EDIT: Aaand it turns out the type annotations were a red herring. With
nothing else changed but adding the type annotations back in, I
saw the following when benchmarking the whole program. The type
annotations improve rather than degrade performance; as expected.
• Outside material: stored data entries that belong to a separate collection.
-- ==== Sys2Proof/Machine/Copy.lean ====
section
/-! DEFINITION. The copy engines' packets: COPY (R161, R162), TCOPY (R163 to R165, R149), the tiles they hold (R169), STAGE (R166)
and GLZLOAD (R89 to R91, R96, R167). -/

namespace Sys2Proof.Machine

/-! Lines of a virtual range. -/

/-- A whole line of a virtual line number as an engine reads it through a key and a stream (R71, R92). -/
def readLineVa (s : State) (sp : Space) (key : Option (BitVec 512)) (k : BitVec 6) (vl : Nat) : State × Line :=
  let s := tlbTouch s sp.vi sp.asid (vl * 128)
  match translate s sp (vl * 128) false false with
  | .ok x => match x.loc with
    | .dev a => streamRead s (!uncached s x (a / 128)) x.rep x.swz key k (a / 128)
    | .host h => (s, lineOf ((List.range 128).map fun i => readHost s (h + i)))
  | _ => (s, 0)

/-- The masked bytes of a virtual line written by an engine through a key and a stream, replicas included (R93, R113). -/
def writeLineVa (s : State) (sp : Space) (key : Option (BitVec 512)) (k : BitVec 6) (vl : Nat) (mask : BitVec 128) (data : Line) :
    State :=
  if mask = 0 then s else
  let s := tlbTouch s sp.vi sp.asid (vl * 128)
  match translate s sp (vl * 128) true false with
  | .ok x => (match x.loc with
    | .host h =>
      let s := landHost s
      { s with host := (List.range 128).foldl (fun m i =>
          if mask.getLsbD i then mset 0 m (h + i) (lineByte data i) else m) s.host }
    | .dev a =>
      let t := lineThrough s x.ord x.rep x.swz key k (a / 128) mask data
      match x.rep with
      | none => t
      | some b => if b ∈ t.unreach then markStale t sp.asid (vl * 128) b a else t)
  | _ => s

/-- What an engine meets on a virtual line that it reads or writes through a stream: ready, a page to wait for, or a status; each line's
request is checked for its stream as it is issued (R88, R91, R159, R160). -/
def lineCheck (s : State) (sp : Space) (k : BitVec 6) (vl : Nat) (w : Bool) : RangeTr :=
  if (streamCheck s sp.vi k w).isSome then .status 7 else
  match translate s sp (vl * 128) w false with
  | .malf => .status 4
  | .prot _ => .status 3
  | .nores psz => .nores (vl * 128) psz
  | .ok x => match x.loc with
    | .host _ => .ok
    | .dev a => if !w && (lineErr s x.rep (a / 128)).isSome then .status 0xE else .ok

/-- The first thing that an engine meets on a list of virtual lines. -/
def linesCheck (s : State) (sp : Space) (k : BitVec 6) (w : Bool) (vls : List Nat) : RangeTr :=
  vls.foldl (fun r vl => match r with | .ok => lineCheck s sp k vl w | r => r) .ok

/-- The virtual lines of a range. -/
def vaLines (va n : Nat) : List Nat := lineSpan va n

/-- Lines read one after the other, each once; a line is found by its virtual line number. -/
def readLines (s : State) (sp : Space) (key : Option (BitVec 512)) (k : BitVec 6) (vls : List Nat) : State × List (Nat × Line) :=
  vls.foldl (fun (a : State × List (Nat × Line)) vl =>
    let r := readLineVa a.1 sp key k vl
    (r.1, a.2 ++ [(vl, r.2)])) (s, [])

/-- The byte at a virtual address among lines that have been read. -/
def byteIn (ls : List (Nat × Line)) (va : Nat) : Byte :=
  match ls.find? fun e => e.1 = va / 128 with
  | some e => lineByte e.2 (va % 128)
  | none => 0

/-- The mask of a line's bytes that satisfy f. -/
def lineMask (f : Nat → Bool) : BitVec 128 := BitVec.ofNat 128 ((List.range 128).foldl (fun a i => if f i then a + 2 ^ i else a) 0)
❮ hyperfine --warmup 1 'julia -p 3 -O3 binary-trees-ab-untyped-struct.jl 21 > myoutput21.txt'
Benchmark #1: julia -p 3 -O3 binary-trees-ab-untyped-struct.jl 21 > myoutput21.txt
Time (mean ± σ): 19.054 s ± 3.582 s [User: 37.494 s, System: 1.082 s]
Range (min … max): 17.351 s … 29.153 s 10 runs
Warning: Statistical outliers were detected. Consider re-running this benchmark on a quiet PC without any interferences from other programs. It might help to use the '--warmup' or '--prepare' options.
~/repos/benchmark-game/binary-trees master* ⇡ 3m 29s
❯ hyperfine --warmup 1 'julia -p 3 -O3 binary-trees-ab-retyped-struct.jl 21 > myoutput21.txt'
Benchmark #1: julia -p 3 -O3 binary-trees-ab-retyped-struct.jl 21 > myoutput21.txt
Time (mean ± σ): 13.234 s ± 0.758 s [User: 28.711 s, System: 1.082 s]
Range (min … max): 12.736 s … 15.224 s 10 runs
Something else I changed caused the speedup; not the untyped fields.